Тарасов, глядя, как устало, по-стариковски полковник опустился на стул и, сев, уронил руку с письмом на колени, понял, что удивившее его спокойствие полковника было следствием желания не выдать здесь своих чувств, а теперь, как говорится, пленный сдал — не хватило сил на притворство. Понял это и Каролайнен.

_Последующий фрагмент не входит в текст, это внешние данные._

@[simp] theorem State.endEntry_handed (h : Handed base s) (t : Nat) (cause : Cause) (how : RouteSettle) : Handed base (State.endEntry s t cause how) := by
  unfold State.endEntry
  try dsimp only
  repeat' first | with_reducible assumption | with_reducible apply Handed.postOnce | with_reducible apply State.updateDuty_handed | with_reducible apply State.recordOutcome_handed | with_reducible apply State.offerRfOff_handed | split | intro _ | rfl

@[simp] theorem State.settleRoute_handed (h : Handed base s) (t : Nat) : Handed base (State.settleRoute s t) := by
  unfold State.settleRoute
  try dsimp only
  repeat' first | with_reducible assumption | with_reducible apply State.updateDuty_handed | with_reducible apply State.parkRow_handed | with_reducible apply State.settle_handed | split | intro _ | rfl

theorem State.settleStep_handed (h : Handed base s) {t : Nat} {w : State} (hu : State.settleStep s t = some w) : Handed base w := by
  unfold State.settleStep at hu
  try dsimp only at hu
  repeat' first | split at hu | cases hu
  all_goals repeat' first | with_reducible assumption | with_reducible apply State.askRead_handed | with_reducible apply State.settleRoute_handed | with_reducible apply State.settle_handed | split | intro _ | rfl | contradiction | (rename_i k; split at k)

@[simp] theorem State.releaseHeld_handed (h : Handed base s) (t : Nat) : Handed base (State.releaseHeld s t) := by
  unfold State.releaseHeld
  try dsimp only
  repeat' first | with_reducible assumption | with_reducible apply Handed.postOnce | with_reducible apply State.updateDuty_handed | split | intro _ | rfl

@[simp] theorem State.rerouteEntry_handed (h : Handed base s) (t : Nat) (e : CurrentEntry) : Handed base (State.rerouteEntry s t e).1 := by
  unfold State.rerouteEntry
  try dsimp only
  repeat' first | with_reducible assumption | with_reducible apply Handed.setChange | with_reducible apply State.updateDuty_handed | with_reducible apply State.planLead_handed | with_reducible apply State.reserveTarget_handed | with_reducible apply State.dropPlan_handed | split | intro _ | rfl

theorem State.entryStep_handed (h : Handed base s) {t : Nat} {w : State} (hu : State.entryStep s t = some w) : Handed base w := by
  unfold State.entryStep at hu
  try dsimp only at hu
  repeat' first | split at hu | cases hu
  all_goals repeat' first | with_reducible assumption | with_reducible apply Handed.alert | with_reducible apply State.endEntry_handed | with_reducible apply State.settle_handed | split | intro _ | with_reducible apply State.rerouteEntry_handed | rfl | contradiction | (rename_i k; split at k)

@[simp] theorem State.orderClose_handed (h : Handed base s) (t : Nat) (c : Changeover) : Handed base (State.orderClose s t c) := by
  unfold State.orderClose
  try dsimp only
  repeat' first | with_reducible assumption | with_reducible apply Handed.setChange | with_reducible apply State.requestMotion_handed | split | intro _ | rfl

@[simp] theorem State.openRoute_handed (h : Handed base s) (t : Nat) : Handed base (State.openRoute s t) := by
  unfold State.openRoute
  try dsimp only
  repeat' first | with_reducible assumption | with_reducible apply State.requestMotion_handed | split | intro _ | rfl

@[simp] theorem State.orderRoute_handed (h : Handed base s) (t : Nat) (c : Changeover) : Handed base (State.orderRoute s t c) := by
  unfold State.orderRoute
  try dsimp only
  repeat' first | with_reducible assumption | with_reducible apply Handed.setChange | with_reducible apply State.askPreUse_handed | with_reducible apply State.orderDrives_handed | with_reducible apply State.orderClose_handed | with_reducible apply State.openRoute_handed | split | intro _ | rfl

@[simp] theorem State.beginRouting_handed (h : Handed base s) (t : Nat) (c : Changeover) : Handed base (State.beginRouting s t c) := by
  unfold State.beginRouting
  try dsimp only
  repeat' first | with_reducible assumption | with_reducible apply Handed.postOnce | with_reducible apply State.offerOrder_handed | with_reducible apply State.orderRoute_handed | split | intro _ | rfl

theorem State.switchInPlace_handed (h : Handed base s) {t : Nat} {c : Changeover} {w : State} (hu : State.switchInPlace s t c = some w) : Handed base w := by
  unfold State.switchInPlace at hu
  try dsimp only at hu
  repeat' first | split at hu | cases hu
  all_goals repeat' first | with_reducible assumption | with_reducible apply Handed.postOnce | with_reducible apply Handed.setChange | with_reducible apply State.requestMotion_handed | with_reducible apply State.releaseReservation_handed | with_reducible apply State.withdrawPreUse_handed | with_reducible apply State.reserveTarget_handed | with_reducible apply State.orderRoute_handed | split | intro _ | refine State.reserveTarget_handed_eq ?_ (by assumption) | rfl | contradiction | (rename_i k; split at k)

@[simp] theorem State.replanAlternate_handed (h : Handed base s) (t : Nat) (c : Changeover) : Handed base (State.replanAlternate s t c).1 := by
  unfold State.replanAlternate
  try dsimp only
  repeat' first | with_reducible assumption | with_reducible apply State.recoveryTest_handed | with_reducible apply Handed.setChange | with_reducible apply Handed.alert | with_reducible apply State.releaseReservation_handed | with_reducible apply State.planLead_handed | with_reducible apply State.reserveTarget_handed | split | intro _ | rfl

@[simp] theorem State.targetLost_handed (h : Handed base s) (t : Nat) (c : Changeover) : Handed base (State.targetLost s t c) := by
  unfold State.targetLost
  try dsimp only
  repeat' first | with_reducible assumption | with_reducible apply State.abandonChange_handed | split | intro _ | refine State.switchInPlace_handed ?_ (by assumption) | with_reducible apply State.replanAlternate_handed | rfl | contradiction | (rename_i k; split at k)

@[simp] theorem State.takeOver_handed (h : Handed base s) (t : Nat) : Handed base (State.takeOver s t) := by
  unfold State.takeOver
  try dsimp only
  repeat' first | with_reducible assumption | with_reducible apply State.updateDuty_handed | with_reducible apply State.recordOutcome_handed | split | intro _ | rfl

@[simp] theorem State.beginKind_handed (h : Handed base s) (t : Nat) (c : Changeover) : Handed base (State.beginKind s t c) := by
  unfold State.beginKind
  try dsimp only
  repeat' first | with_reducible assumption | with_reducible apply Handed.setChange | with_reducible apply State.offerOrder_handed | with_reducible apply State.updateDuty_handed | with_reducible apply State.offerRfOff_handed | with_reducible apply State.offerPower_handed | with_reducible apply State.endEntry_handed | with_reducible apply State.beginRouting_handed | with_reducible apply State.takeOver_handed | split | intro _ | rfl

@[simp] theorem State.beginChange_handed (h : Handed base s) (t : Nat) (c : Changeover) (now : Nat) : Handed base (State.beginChange s t c now) := by
  unfold State.beginChange
  try dsimp only
  repeat' first | with_reducible assumption | with_reducible apply Handed.postOnce | with_reducible apply State.abandonChange_handed | with_reducible apply State.endEntry_handed | with_reducible apply State.takeOver_handed | with_reducible apply State.beginKind_handed | split | intro _ | refine State.switchInPlace_handed ?_ (by assumption) | rfl | contradiction | (rename_i k; split at k)

@[simp] theorem State.beginStepAt_handed (h : Handed base s) (t now : Nat) : Handed base (State.beginStepAt s t now) := by
  unfold State.beginStepAt
  try dsimp only
  repeat' first | with_reducible assumption | with_reducible apply State.beginChange_handed | split | intro _ | rfl

@[simp] theorem State.changeDone_handed (h : Handed base s) (t : Nat) (c : Changeover) : Handed base (State.changeDone s t c) := by
  unfold State.changeDone
  try dsimp only
  repeat' first | with_reducible assumption | with_reducible apply Handed.setChange | with_reducible apply State.updateDuty_handed | with_reducible apply State.recordOutcome_handed | split | intro _ | rfl

@[simp] theorem State.orderTune_handed (h : Handed base s) (t : Nat) (c : Changeover) : Handed base (State.orderTune s t c) := by
  unfold State.orderTune
  try dsimp only
  repeat' first | with_reducible assumption | with_reducible apply Handed.setChange | with_reducible apply State.offerOrder_handed | split | intro _ | rfl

— Дайте мне письмо, господин полковник, — сказал Каролайнен.

Пленный не шелохнулся.

— Дайте же, — повторил Каролайнен.

Полковник, все не поднимая головы, протянул руку с письмом. Каролайнен бережно сложил этот тетрадный листок и, глядя на полковника, с болью в голосе проговорил:

— Вам этот документ ни к чему, полковник. Вы чужое горе стараетесь не замечать. А я буду носить его вот тут, — он постучал кулаком против сердца, — чтобы всегда помнить: мой долг — до последнего дня биться за то, чтобы никто и никогда не смел посылать сыновей моего народа на напрасную гибель, на преступление, на муки…

Сказав это, он спрятал письмо и слишком медленно и долго возился с крючками шинели. Когда крючки были застегнуты все, а справиться с собою, видно, Каролайнен не смог, он, не глядя ни на кого, попросил:

— Я ведь не нужен больше… разрешите выйти.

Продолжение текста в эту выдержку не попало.